- **Problem description**:
Say how many lines in the material below hold the word "sess", and say nothing else.

- **Recorded information**:
▼
/-! ### The link, end to end -/

/-- R83 laws 1 and 4, R69: round trip under loss. BuildBlock builds a block of the datagrams `ds`: by `PushSequence` that is
every block that ENC_PUSH closes (at the threshold, at 255 datagrams, by the pre-build) and every one that ENC_FLUSH does. A
receiver with the same MAGIC, MODE and static constants, that holds nothing for that block, is given any k distinct packets of
it, in any order, and nothing else meanwhile. Each answers NEED_MORE until the k-th, which answers DECODED with exactly `ds`.
In Dynamic mode the two ends share no constants (law 4). A packet longer than 65535 bytes has no RX_PACKET frame (R50), so
none may be (assumption 14). Both ends have one code (assumption 16). The last premise is assumption 5: some code meets law 2
on the first symbols of the block, those given among them (this holds for every block once T ≥ 3, and always for k = 1 or a
single repair symbol), or the packets given are the source packets. -/
def Obligations.RoundTripUnderLoss : Prop :=
  ∀ (params : Params) (cfg : ConfigRegs) (id : BlockId) (enc' : Encoder) (rx : State) (ds : List Bytes)
    (packets : List Bytes) (k : Nat) (es : List Nat),
    ConfigOk params cfg → cfg.mode.getLsbD 0 = true →
    1 ≤ ds.length → ds.length ≤ 255 → ds.flatten.length ≤ 65535 →
    buildBlock cfg params (ds.foldl Encoder.append { id := id, accData := [], accOffs := [] }) =
      ⟨.built, packets, enc'⟩ →
    packets.length = k + cfg.repairCount.toNat →
    BlockInv rx → rx.configured = true → rx.params = params → params.wf →
    rx.cfg.magic = cfg.magic → rx.cfg.mode = cfg.mode →
    (cfg.mode.getLsbD 1 = false →
      rx.cfg.staticBlockSize = cfg.staticBlockSize ∧ rx.cfg.staticPacketSize = cfg.staticPacketSize) →
    (∀ p ∈ packets, p.length ≤ 65535) →
    storeGet id rx.dec.sess = none → id ∉ rx.dec.decoded →
    es.Nodup → es.length = k → (∀ e ∈ es, e < packets.length) →
    ((∃ m, m ≤ packets.length ∧ LawTwoPossible cfg.symT.toNat k m ∧ ∀ e ∈ es, e < m) ∨ ∀ e ∈ es, e < k) →
    (∀ n, n ≤ k → ∃ u, Sys2Proof.core.run n { rx with
        port := es.map fun e => .command (encode (.rxPacket (packets.getD e []))) } = .next u ∧
      (1 ≤ n → n < k → u.response = some ⟨.needMore, id, []⟩) ∧
      (n = k → u.response = some ⟨.decoded, id, ds⟩ ∧ id ∈ u.dec.decoded ∧
        storeGet id u.dec.sess = none))
end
▲
- **Exercise response**:
2